"Tak powstaje kolejna fala zakażeń"

03.10.2022
Zbigniew Wojtasiński

Nie można tej fazy pandemii określić mianem endemii, bo kolejne warianty koronawirusa mają zasięg globalny i pandemiczny, powodują wciąż dużą liczbę zachorowań – uważa dr Paweł Grzesiowski.

Ekspert Naczelnej Rady Lekarskiej ds. zagrożeń epidemicznych mówił o tym podczas XXI Ogólnopolskiej Konferencji „Polka w Europie”, zorganizowanej pod hasłem „Nauki medyczne w poszukiwaniu skutecznych terapii. Zdrowie po pandemii COVID-19”.

Specjalista, który jest prezesem Fundacji „Instytut Profilaktyki Zakażeń” zaznaczył, że za wcześnie jest jeszcze, by mówić o zdrowiu po pandemii COVID-19. Przyznał, że coraz trudniej jest się zorientować i udzielić ścisłej odpowiedzi na pytanie – w jakim jesteśmy punkcie pandemii?

„Z jednej strony pandemia trwa, wirus krąży, ale na podstawie szczątkowych danych pochodzących z testów oraz badań ścieków, nie można określić rzeczywistej zachorowalności, hospitalizacji i śmiertelności – powiedział dr Paweł Grzesiowski. – Z drugiej strony mamy reakcję "wyparcia" i "wypalenia" ludzkości, jesteśmy coraz bardziej obojętni wobec trwającego zagrożenia. Nie stosujemy maseczek, nie dezynfekujemy rąk i tylko niektóre osoby się szczepią”.

Zwrócił uwagę, że mówi się już o okresie popandemicznym, ale kiedy można odwołać pandemię, jakie są tego kryteria? Jego zdaniem aby to zrobić, zakażenia muszą być na poziomie endemicznym, czyli takim który charakteryzuje się jedynie większą sezonową aktywnością danego patogenu, takiego jak wirus grypy sezonowej.

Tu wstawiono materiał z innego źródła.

theorem refills_fillOne (limit : Nat) (ps : List Penalty) : Refills limit ps (fillOne limit ps) := by
  rcases fillOne_cases limit ps with ⟨_, h⟩ | ⟨hl, hc⟩
  · rw [h]; exact .refl _ _
  · unfold fillOne at hc ⊢
    rw [if_pos hl] at hc ⊢
    rcases startFirst_cases (fun q => !q.running && !playerRunning ps q.player) (lastStart ps) ps with
      h | ⟨older, q, younger, h1, h2, h3, h4⟩
    · rw [h]; exact .refl _ _
    · simp only [Bool.and_eq_true, Bool.not_eq_true'] at h2
      obtain ⟨hw, hp⟩ := h2
      have hw' : q.start = none := by simpa [Penalty.running] using hw
      have alone : ∀ o ∈ ps, o.start.isSome = true → o.player ≠ q.player := by
        intro o ho hs he
        simp only [playerRunning, List.any_eq_false, Bool.and_eq_true, not_and] at hp
        exact absurd (by simp [he]) (hp o ho hs)
      have place : ∀ (k : Nat) (x y : Penalty), (older ++ q :: younger)[k]? = some x →
          (older ++ { q with start := some (lastStart ps) } :: younger)[k]? = some y →
          x = y ∨ (x = q ∧ y = { q with start := some (lastStart ps) }) := by
        intro k x y hx hy
        rcases Nat.lt_trichotomy k older.length with hk | hk | hk
        · rw [List.getElem?_append_left hk] at hx hy
          exact .inl (Option.some.inj (hx.symm.trans hy))
        · subst hk
          simp at hx hy
          exact .inr ⟨hx.symm, hy.symm⟩
        · have e1 : k - older.length = (k - older.length - 1) + 1 := by omega
          rw [List.getElem?_append_right (Nat.le_of_lt hk), e1, List.getElem?_cons_succ] at hx hy
          exact .inl (Option.some.inj (hx.symm.trans hy))
      have place' : ∀ (k : Nat) (x y : Penalty), (older ++ q :: younger)[k]? = some x → x.start = none →
          (older ++ { q with start := some (lastStart ps) } :: younger)[k]? = some y → y.start.isSome = true →
          k = older.length := by
        intro k x y hx hn hy hs
        rcases Nat.lt_trichotomy k older.length with hk | hk | hk
        · rw [List.getElem?_append_left hk] at hx hy
          rw [← Option.some.inj (hx.symm.trans hy), hn] at hs
          simp at hs
        · exact hk
        · have e1 : k - older.length = (k - older.length - 1) + 1 := by omega
          rw [List.getElem?_append_right (Nat.le_of_lt hk), e1, List.getElem?_cons_succ] at hx hy
          rw [← Option.some.inj (hx.symm.trans hy), hn] at hs
          simp at hs
      rw [h3]
      refine ⟨?_, ?_, ?_, ?_, ?_, ?_, ?_, ?_, ?_⟩
      · conv => rhs; rw [h1]
        simp [penaltyTimes]
      · intro k x hx hs
        rw [h1] at hx
        have hl : k < (older ++ { q with start := some (lastStart ps) } :: younger).length := by
          have := (List.getElem?_eq_some_iff.mp hx).1
          simpa using this
        rcases place k x _ hx (List.getElem?_eq_getElem hl) with e | ⟨e, _⟩
        · rw [e]; exact List.getElem?_eq_getElem hl
        · rw [e, hw'] at hs; simp at hs
      · intro k x y hx hn hy hs o ho
        rw [h1] at hx
        rcases place k x y hx hy with e | ⟨_, e⟩
        · rw [← e, hn] at hs; simp at hs
        · rw [e]; exact start_lt_lastStart ps o ho
      · intro k x y hx hn hy hs
        rw [h1] at hx
        rcases place k x y hx hy with e | ⟨_, e⟩
        · rw [← e, hn] at hs; simp at hs
        · rw [e]; exact hp
      · intro j k o x y hj ho hno hx hn hy hs
        rw [h1] at hx
        have at' : k = older.length := place' k x y hx hn hy hs
        have ho' : o ∈ older := by
          rw [List.getElem?_append_left (by omega)] at ho
          exact List.mem_of_getElem? ho
        have hr : playerRunning ps o.player = true := by simpa [Penalty.running, hno] using h4 o ho'
        obtain ⟨r, r1, r2, r3⟩ := (playerRunning_iff ps _).mp hr
        refine ⟨r, ?_, r2, r3, ?_⟩
        · rw [h1] at r1
          rcases List.mem_append.mp r1 with r1 | r1
          · exact List.mem_append_left _ r1
          · rcases List.mem_cons.mp r1 with rfl | r1
            · rw [hw'] at r2; simp at r2
            · exact List.mem_append_right _ (List.mem_cons_of_mem _ r1)
        · rcases place k x y hx hy with e | ⟨_, e⟩
          · rw [← e, hn] at hs; simp at hs
          · rw [e]; exact start_lt_lastStart ps r r1
      · intro j k x x' y y' hj hx hn hx' hs hy hm hy' ht
        rw [h1] at hx hy
        have := place' j x x' hx hn hx' hs
        have := place' k y y' hy hm hy' ht
        omega
      · intro _
        rw [h3] at hc
        omega
      · intro ho
        rw [h1] at ho alone
        unfold RunsOnce at ho ⊢
        rw [List.pairwise_append, List.pairwise_cons] at ho ⊢
        obtain ⟨o1, ⟨o2, o3⟩, o4⟩ := ho
        refine ⟨o1, ⟨?_, o3⟩, ?_⟩
        · intro z hz _ hs
          exact Ne.symm (alone z (by simp [hz]) hs)
        · intro z hz w hw2 hs ht
          rcases List.mem_cons.mp hw2 with rfl | hw2
          · exact alone z (by simp [hz]) hs
          · exact o4 z hz w (List.mem_cons_of_mem _ hw2) hs ht
      · intro o ho
        rw [h1] at ho
        rcases List.mem_append.mp ho with ho | ho
        · exact ⟨o, by simp [ho], Nat.le_refl _⟩
        · rcases List.mem_cons.mp ho with rfl | ho
          · exact ⟨{ o with start := some (lastStart ps) }, by simp, by simp [hw']⟩
          · exact ⟨o, by simp [ho], Nat.le_refl _⟩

Co zatem czeka nas w najbliższych miesiącach? Jak przygotować się do okresu jesienno-zimowego? Zdaniem dr Pawła Grzesiowskiego analiza danych statystycznych i epidemiologicznych pokazuje, że wirus nadal krąży na wszystkich kontynentach, co spełnia kryterium występowania pandemii.

Wirus wciąż krąży po świecie, niektóre osoby wielokrotnie chorowały, po raz drugi i trzeci, a nawet po raz piąty i szósty – przyznał ekspert Naczelnej Rady Lekarskiej ds. zagrożeń epidemicznych.

Powołał się on na dane, z których wynika, że okres ochronny po kolejnej dawce szczepionki trwa około pół roku, szczególnie po zaszczepieniu preparatami RNA i DNA. Jedynie po podaniu tzw. szczepionki białkowej (Novavax) może on sięgać ośmiu miesięcy (preparat ten zawiera gotowy antygen w postaci białka S tzw. kolca wirusa SARS-CoV-2).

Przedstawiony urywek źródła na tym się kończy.